また、10兆円の道筋に向けて、いくつかの道標を示した点も特筆できる。これまで、2018年度の目標として、家電事業2兆円、住宅事業2兆円、車載関連事業2兆円というように、3つの柱となる事業については売上高目標を示していたが、これに加えて、「住宅・車載以外のBtoB」としてきた領域において、車載以外のデバイスとして1兆5,000億円、BtoBソリューションとして2兆5,000億円の売上高を目指すことを明らかにした。これにより、10兆円の画が明確に描かれることになった。
さらに、この5つの事業領域を「日本」、中南米を含む「欧米」、そして新興国による「海外戦略地域」の3つの地域軸とを掛け合わせた15個のマトリクスを設定。それぞれの分野のどこにフォーカスし、優先的に投資を進めていくのかという点を明確化した。
「これまでは『事業軸』を中心に進めてきた経営を、顧客により近い、『地域軸』からの逆算を加えた経営へと進化させる必要がある。このマトリクスの上で、どこに注力していくのかを明確にし、その領域において、戦う相手はどこかということを明確にする」と津賀社長は語る。

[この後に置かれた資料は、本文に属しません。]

-- ==== Sys2Proof/Machine/Stages.lean ====
section
/-! DEFINITION. The commands of the Link Sequencer that are timers, signals and orders (R63 to R88, R124, R170,
R177). -/

namespace Sys2Proof.Machine

/-- PRESENCE_DEADLINE_EXPIRY: MISSING_CABLE, and the deadline is not started again (R82). -/
def execPresenceDeadlineExpiry (l : LinkId) (s : State) : Host.Outcome State Fault Refusal :=
  .next (s.onLink l fun e lk =>
    if lk.timers.presence.isSome then
      { lk with timers := { lk.timers with presence := none } }.raise e .missingCable 0 e.expected none e.uptime
    else lk)

/-- ABSENCE_TIMER_EXPIRY: the heard flag becomes false (R83). -/
def execAbsenceTimerExpiry (l : LinkId) (s : State) : Host.Outcome State Fault Refusal :=
  .next (s.onLink l fun _ lk =>
    if lk.timers.absence.isSome then
      { lk with timers := { lk.timers with absence := none }, stage := { lk.stage with heard := false } }
    else lk)

/-- The lowest near lane of the leg with no observation. -/
def lowestUnobserved (lk : Link) (width : Nat) : Option Lane :=
  (allBelow 8).find? fun i => decide (i.val < width) && (lk.obs[i]).isNone

/-- The observed identity of a LANE_MISSING in PAIRING: the neighbour, or else the tag of the lowest observed near
lane (R133). -/
def Link.pairingObserved (e : Env) (lk : Link) : Option Tag :=
  match lk.neighbourTag with
  | some t => some t
  | none => (presentObs lk.obs e.width).head?.map fun p => p.2.tag

/-- The pairing timer of a link in PAIRING expires (R67). -/
def Link.pairingExpires (e : Env) (lk : Link) : Link :=
  match lowestUnobserved lk e.width with
  | some i =>
    (lk.raise e .laneMissing i.val e.expected (lk.pairingObserved e) e.uptime).retryable e (.disc .laneMissing)
  | none => lk.retryable e .timeoutPairing

/-- PAIRING_TIMER_EXPIRY (R67, R74). -/
def execPairingTimerExpiry (l : LinkId) (s : State) : Host.Outcome State Fault Refusal :=
  .next (s.onLink l fun e lk => if lk.timers.pairing.isSome then lk.pairingExpires e else lk)

/-- VERIFY_TIMER_EXPIRY (R69, R74). -/
def execVerifyTimerExpiry (l : LinkId) (s : State) : Host.Outcome State Fault Refusal :=
  .next (s.onLink l fun e lk => if lk.timers.verify.isSome then lk.retryable e .timeoutVerify else lk)

/-- TRAIN_TIMER_EXPIRY (R70, R74). -/
def execTrainTimerExpiry (l : LinkId) (s : State) : Host.Outcome State Fault Refusal :=
  .next (s.onLink l fun e lk => if lk.timers.train.isSome then lk.retryable e .timeoutTrain else lk)

/-- QUALIFY_WAIT_EXPIRY (R74, R124). -/
def execQualifyWaitExpiry (l : LinkId) (s : State) : Host.Outcome State Fault Refusal :=
  .next (s.onLink l fun e lk => if lk.timers.qualifyWait.isSome then lk.retryable e .timeoutQualify else lk)

/-- PEER_RESULT_WAIT_EXPIRY (R74, R124). -/
def execPeerResultWaitExpiry (l : LinkId) (s : State) : Host.Outcome State Fault Refusal :=
  .next (s.onLink l fun e lk => if lk.timers.peerResult.isSome then lk.retryable e .timeoutQualify else lk)

/-- BACKOFF_EXPIRY: LISTEN (R76). -/
def execBackoffExpiry (l : LinkId) (s : State) : Host.Outcome State Fault Refusal :=
  .next (s.onLink l fun e lk => if lk.timers.backoff.isSome then lk.move e .listen else lk)

/-- PEER_SILENT_EXPIRY: no expiry while HOLD is in force (R56, R64). -/
def execPeerSilentExpiry (l : LinkId) (s : State) : Host.Outcome State Fault Refusal :=
  .next (s.onLink l fun e lk =>
    if lk.timers.peerSilent.isSome ∧ lk.holdForce.isNone then lk.failBy e .peerSilent else lk)

/-- BURST_INTERVAL_END: the next interval, with the limit in force (R84). -/
def execBurstIntervalEnd (l : LinkId) (s : State) : Host.Outcome State Fault Refusal :=
  .next (s.onLink l fun e lk =>
    if lk.timers.burst.isSome then
      { lk with burstCount := 0, burstLimit := lk.burstLimitNow e, timers := { lk.timers with burst := some (msec 1) } }
    else lk)

/-- LANE_STREAM_ERROR in UP: one more in the interval, and ERROR_BURST past the limit (R84, R85). -/
def execLaneStreamError (l : LinkId) (s : State) : Host.Outcome State Fault Refusal :=
  .next (s.onLink l fun e lk =>
    if lk.record.state = .up then
      let lk := { lk with burstCount := satInc 65536 lk.burstCount }
      if lk.burstLimit < lk.burstCount then lk.lose e .errorBurst else lk
    else lk)

/-- Loss of signal on a near lane, by state (R80). -/
def Link.signalLost (e : Env) (lk : Link) (lane : Lane) : Link :=
  match lk.record.state with
  | .pairing => if (lk.obs[lane]).isSome then lk.retryable e .linkLost else lk
  | .verify | .train | .qualify => lk.retryable e .linkLost
  | .up => lk.lose e .linkLost
  | .off | .listen | .backoff | .held => lk

/-- LOSS_OF_SIGNAL on a physical lane, which the effective split gives to a link's near lane (R3, R80). -/
def execLossOfSignal (port : PortId) (lane : Lane) (s : State) : Host.Outcome State Fault Refusal :=
  let near := nearLane (s.splitOf port) lane
  .next (s.onLink (linkOf port near.1) fun e lk => lk.signalLost e near.2)

/-- The first valid beacon of a link in LISTEN: PAIRING, with one evaluation per observation held (R66, R94). -/
def Link.firstBeacon (e : Env) (lk : Link) (lane : Lane) : Link :=
  let others := ((presentObs lk.obs e.width).map (·.1)).filter fun i => !decide (i = lane)
  let lk := (lk.move e .pairing).followObs
  { lk with inbox := lk.inbox ++ evaluateEntry e lk.obs (lane :: others) (Bank.fill 8 none) }

/-- The report of a first valid beacon reaches a sequencer (R66). A leg that has come to expect none meanwhile drops
it with the observations, so that the next beacon kept is a first one again (R82, R94; assumption log 39). One whose
observation has been cleared meanwhile takes the link to PAIRING all the same (assumption log 52). -/
def Link.firstReport (e : Env) (lk : Link) (lane : Lane) : Link :=
  if lk.record.state = .listen then
    if e.leg.kind = .none then { lk with obs := Bank.fill 8 none } else lk.firstBeacon e lane
  else lk

/-- FIRST_VALID_BEACON (R66). -/
def execFirstValidBeacon (l : LinkId) (s : State) : Host.Outcome State Fault Refusal :=
  .next (match (s.link l).inbox with
    | .firstBeacon lane :: _ => (s.dropEvent l).onLink l fun e lk => lk.firstReport e lane
    | _ => s)

/-- A beacon reported to a quiet listener (R83). -/
def Link.quietHeard (e : Env) (lk : Link) (lane : Lane) (tag : Tag) (seen : Word) : Link :=
  let lk := if lk.stage.heard then lk else lk.raise e .unexpectedCable lane.val none (some tag) seen
  { lk with stage := { lk.stage with heard := true }, timers := { lk.timers with absence := some (msec 2000) } }

/-- QUIET_BEACON (R83). A report that is taken when the leg has come to expect a cable is dropped (assumption log
39). -/
def execQuietBeacon (l : LinkId) (s : State) : Host.Outcome State Fault Refusal :=
  .next (match (s.link l).inbox with
    | .quietBeacon lane tag seen :: _ =>
      (s.dropEvent l).onLink l fun e lk =>
        if lk.record.state = .listen ∧ e.leg.kind = .none then lk.quietHeard e lane tag seen else lk
    | _ => s)

/-- MAP_OUTCOME (R98). -/
def execMapOutcome (l : LinkId) (s : State) : Host.Outcome State Fault Refusal :=
  .next (match (s.link l).inbox with
    | .mapOutcome complete :: _ =>
      (s.dropEvent l).onLink l fun e lk =>
        if lk.record.state = .pairing then
          { lk with stage := { lk.stage with mapComplete := complete } }.tryVerify e
        else lk
    | _ => s)

/-- MAP_FINDING (R77, R97). -/
def execMapFinding (l : LinkId) (s : State) : Host.Outcome State Fault Refusal :=
  .next (match (s.link l).inbox with
    | .mapFinding f :: _ =>
      (s.dropEvent l).onLink l fun e lk =>
        if lk.record.state = .pairing then lk.fatal e f.kind f.lane.val f.observed f.seen else lk
    | _ => s)

/-- An answer of the sequencer to a context. -/
def Link.answer (lk : Link) (ref : Word) (a : Answer) : Link := { lk with toOrder := lk.toOrder ++ [.answer ref a] }

/-- The state that an order is told of: a NOT PRESENT link is in OFF (R170, R172, R177), also while its record still
shows another state because it has not yet taken the ROW_CHANGE that stops it (R29; DESIGN CHOICE, unsafe, assumption
log 63). -/
def Link.stateShown (e : Env) (lk : Link) : LinkState := if e.present then lk.record.state else .off

/-- BRING_UP_EVENT, with the answer of R168 (R88). -/
def execBringUpEvent (l : LinkId) (s : State) : Host.Outcome State Fault Refusal :=
  .next (match (s.link l).inbox with
    | .bringUp ref :: _ =>
      (s.dropEvent l).onLink l fun e lk =>
        (lk.bringUp e).answer ref (.acted (e.usable && e.present && !lk.record.selfCheck))
    | _ => s)

/-- TAKE_DOWN_EVENT, with the answer of R169 by the state of the record (R87; before the ROW_CHANGE of a link made NOT
PRESENT the choice of assumption log 63). -/
def execTakeDownEvent (l : LinkId) (s : State) : Host.Outcome State Fault Refusal :=
  .next (match (s.link l).inbox with
    | .takeDown ref :: _ =>
      (s.dropEvent l).onLink l fun e lk =>
        (lk.takeDown e).answer ref (.acted (decide (lk.record.state ≠ .off)))
    | _ => s)

/-- REQUALIFY_EVENT: from UP to QUALIFY with the order's priority, else the state is answered (R86, R170). A link that
is NOT PRESENT is refused with OFF, also the old leg-1 link of a port made WHOLE whose record is still in UP before its
ROW_CHANGE (R4, R29, R170; DESIGN CHOICE, unsafe, assumption log 63). -/
def execRequalifyEvent (l : LinkId) (s : State) : Host.Outcome State Fault Refusal :=
  .next (match (s.link l).inbox with
    | .requalify ref prio :: _ =>
      (s.dropEvent l).onLink l fun e lk =>
        if e.present ∧ lk.record.state = .up then
          (lk.move e .qualify { stage := { byRequalify := true }, prio := prio, requal := some ref }).answer ref .started
        else lk.answer ref (.state (lk.stateShown e))
    | _ => s)

/-- STATE_QUERY: the sequencer answers with its state, and a NOT PRESENT link is answered OFF (R172, R177; assumption log
63). -/
def execStateQuery (l : LinkId) (s : State) : Host.Outcome State Fault Refusal :=
  .next (match (s.link l).inbox with
    | .stateQuery ref :: _ => (s.dropEvent l).onLink l fun e lk => lk.answer ref (.state (lk.stateShown e))
    | _ => s)

end Sys2Proof.Machine
end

日本においては、住宅、車載、BtoBソリューションの3つの事業、欧米においては、車載とBtoBソリューションの2つの事業、海外戦略地域では家電、住宅、BtoBソリューションの3つの事業が、「2018年度の売り上げ目標と、現在の売り上げとのギャップが大きい領域」と位置づけ、「これらの領域では大きな挑戦が必要であり、ヒト、モノ、カネのリソースを大胆にシフトしていく」と語った。

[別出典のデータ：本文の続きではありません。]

-- ==== Sys2Proof/Machine/Dispatch.lean ====
section
/-! DEFINITION. The meaning of each command, one arm per constructor. -/

namespace Sys2Proof.Machine

def exec (i : Instr) (s : State) : Host.Outcome State Fault Refusal :=
  match i with
  | .powerOn => Sys2Proof.Machine.execPowerOn s
  | .resetPin => Sys2Proof.Machine.execResetPin s
  | .start => Sys2Proof.Machine.execStart s
  | .stop => Sys2Proof.Machine.execStop s
  | .resume => Sys2Proof.Machine.execResume s
  | .cpReset => Sys2Proof.Machine.execCpReset s
  | .post index prio => Sys2Proof.Machine.execPost index prio s
  | .recallSlot index => Sys2Proof.Machine.execRecall index s
  | .release index => Sys2Proof.Machine.execRelease index s
  | .attentionBadAction index prio => Sys2Proof.Machine.execAttentionBadAction index prio s
  | .noticeClear bits => Sys2Proof.Machine.execNoticeClear bits s
  | .noticeEnableWrite bits => Sys2Proof.Machine.execNoticeEnableWrite bits s
  | .registerWrite offset value => Sys2Proof.Machine.execRegisterWrite offset value s
  | .anchorReadDone data => Sys2Proof.Machine.execAnchorReadDone data s
  | .loadBegin => Sys2Proof.Machine.execLoadBegin s
  | .planRowReadDone data => Sys2Proof.Machine.execPlanRowReadDone data s
  | .rowChange link => Sys2Proof.Machine.execRowChange link s
  | .take => Sys2Proof.Machine.execTake s
  | .slotReadDone seq data => Sys2Proof.Machine.execSlotReadDone seq data s
  | .writerBegin => Sys2Proof.Machine.execWriterBegin s
  | .recordWriteStepDone err => Sys2Proof.Machine.execRecordWriteStepDone err s
  | .queueWriteDone err => Sys2Proof.Machine.execQueueWriteDone err s
  | .pageArrival port lane page => Sys2Proof.Machine.execPageArrival port lane page s
  | .pageProcessorTurn => Sys2Proof.Machine.execPageProcessorTurn s
  | .pageTxStart link now => Sys2Proof.Machine.execPageTxStart link now s
  | .pageTxEnd link now => Sys2Proof.Machine.execPageTxEnd link now s
  | .announceExpiry link => Sys2Proof.Machine.execAnnounceExpiry link s
  | .keepaliveTimerExpiry link => Sys2Proof.Machine.execKeepaliveTimerExpiry link s
  | .byeCopyDue link => Sys2Proof.Machine.execByeCopyDue link s
  | .holdLimitExpiry link => Sys2Proof.Machine.execHoldLimitExpiry link s
  | .holdForceLimitExpiry link => Sys2Proof.Machine.execHoldForceLimitExpiry link s
  | .presenceDeadlineExpiry link => Sys2Proof.Machine.execPresenceDeadlineExpiry link s
  | .absenceTimerExpiry link => Sys2Proof.Machine.execAbsenceTimerExpiry link s
  | .pairingTimerExpiry link => Sys2Proof.Machine.execPairingTimerExpiry link s
  | .verifyTimerExpiry link => Sys2Proof.Machine.execVerifyTimerExpiry link s
  | .trainTimerExpiry link => Sys2Proof.Machine.execTrainTimerExpiry link s
  | .qualifyWaitExpiry link => Sys2Proof.Machine.execQualifyWaitExpiry link s
  | .peerResultWaitExpiry link => Sys2Proof.Machine.execPeerResultWaitExpiry link s
  | .backoffExpiry link => Sys2Proof.Machine.execBackoffExpiry link s
  | .peerSilentExpiry link => Sys2Proof.Machine.execPeerSilentExpiry link s
  | .burstIntervalEnd link => Sys2Proof.Machine.execBurstIntervalEnd link s
  | .laneStreamError link => Sys2Proof.Machine.execLaneStreamError link s
  | .lossOfSignal port lane => Sys2Proof.Machine.execLossOfSignal port lane s
  | .firstValidBeacon link => Sys2Proof.Machine.execFirstValidBeacon link s
  | .quietBeacon link => Sys2Proof.Machine.execQuietBeacon link s
  | .mapOutcome link => Sys2Proof.Machine.execMapOutcome link s
  | .mapFinding link => Sys2Proof.Machine.execMapFinding link s
  | .identReceived link => Sys2Proof.Machine.execIdentReceived link s
  | .trainReadyReceived link => Sys2Proof.Machine.execTrainReadyReceived link s
  | .trainedReceived link => Sys2Proof.Machine.execTrainedReceived link s
  | .qualReadyReceived link => Sys2Proof.Machine.execQualReadyReceived link s
  | .qualResultReceived link => Sys2Proof.Machine.execQualResultReceived link s
  | .requalReceived link => Sys2Proof.Machine.execRequalReceived link s
  | .keepaliveReceived link => Sys2Proof.Machine.execKeepaliveReceived link s
  | .byeReceived link => Sys2Proof.Machine.execByeReceived link s
  | .pageErrorReport link => Sys2Proof.Machine.execPageErrorReport link s
  | .echoReqDue link => Sys2Proof.Machine.execEchoReqDue link s
  | .echoReplyReceived link => Sys2Proof.Machine.execEchoReplyReceived link s
  | .echoReplyTimerExpiry link sample => Sys2Proof.Machine.execEchoReplyTimerExpiry link sample s
  | .lengthResult link => Sys2Proof.Machine.execLengthResult link s
  | .markerTx link => Sys2Proof.Machine.execMarkerTx link s
  | .markerDetected port lane time => Sys2Proof.Machine.execMarkerDetected port lane time s
  | .skewMeasurementEnd link => Sys2Proof.Machine.execSkewMeasurementEnd link s
  | .skewResult link => Sys2Proof.Machine.execSkewResult link s
  | .engineRequest link => Sys2Proof.Machine.execEngineRequest link s
  | .selfCheckRequest => Sys2Proof.Machine.execSelfCheckRequest s
  | .engineDeparture link => Sys2Proof.Machine.execEngineDeparture link s
  | .engineGrant link => Sys2Proof.Machine.execEngineGrant link s
  | .startBlockReceived engine lane => Sys2Proof.Machine.execStartBlockReceived engine lane s
  | .testWordReceived engine lane word => Sys2Proof.Machine.execTestWordReceived engine lane word s
  | .runLimitExpiry engine => Sys2Proof.Machine.execRunLimitExpiry engine s
  | .runResult link => Sys2Proof.Machine.execRunResult link s
  | .bringUpEvent link => Sys2Proof.Machine.execBringUpEvent link s
  | .takeDownEvent link => Sys2Proof.Machine.execTakeDownEvent link s
  | .requalifyEvent link => Sys2Proof.Machine.execRequalifyEvent link s
  | .stateQuery link => Sys2Proof.Machine.execStateQuery link s
  | .linkAnswer link => Sys2Proof.Machine.execLinkAnswer link s
  | .requalifyOutcome link => Sys2Proof.Machine.execRequalifyOutcome link s
  | .loadEndReport => Sys2Proof.Machine.execLoadEndReport s
  | .linkEvent link => Sys2Proof.Machine.execLinkEvent link s
  | .awaitTimeout seq => Sys2Proof.Machine.execAwaitTimeout seq s
  | .discrepancyEvent link => Sys2Proof.Machine.execDiscrepancyEvent link s
  | .holdoffExpiry => Sys2Proof.Machine.execHoldoffExpiry s
  | .statusSpacingEnd => Sys2Proof.Machine.execStatusSpacingEnd s
  | .uptimeTick => Sys2Proof.Machine.execUptimeTick s

end Sys2Proof.Machine
end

なかでも、「特に成長余力が大きい海外戦略地域では、『脱・日本依存』をキーワードに、戦略地域事業推進本部を新設。この戦略地域事業推進本部長に、インド・デリーに駐在することになる山田喜彦副社長が就任し、全権を委任する。パナソニックにおいて、代表取締役が海外に駐在するのは初めてのこと。海外戦略地域の成長を取り込むことができなければ、パナソニックの成長はないという強い思いのもと、この地域での成長を実現したい」と語る。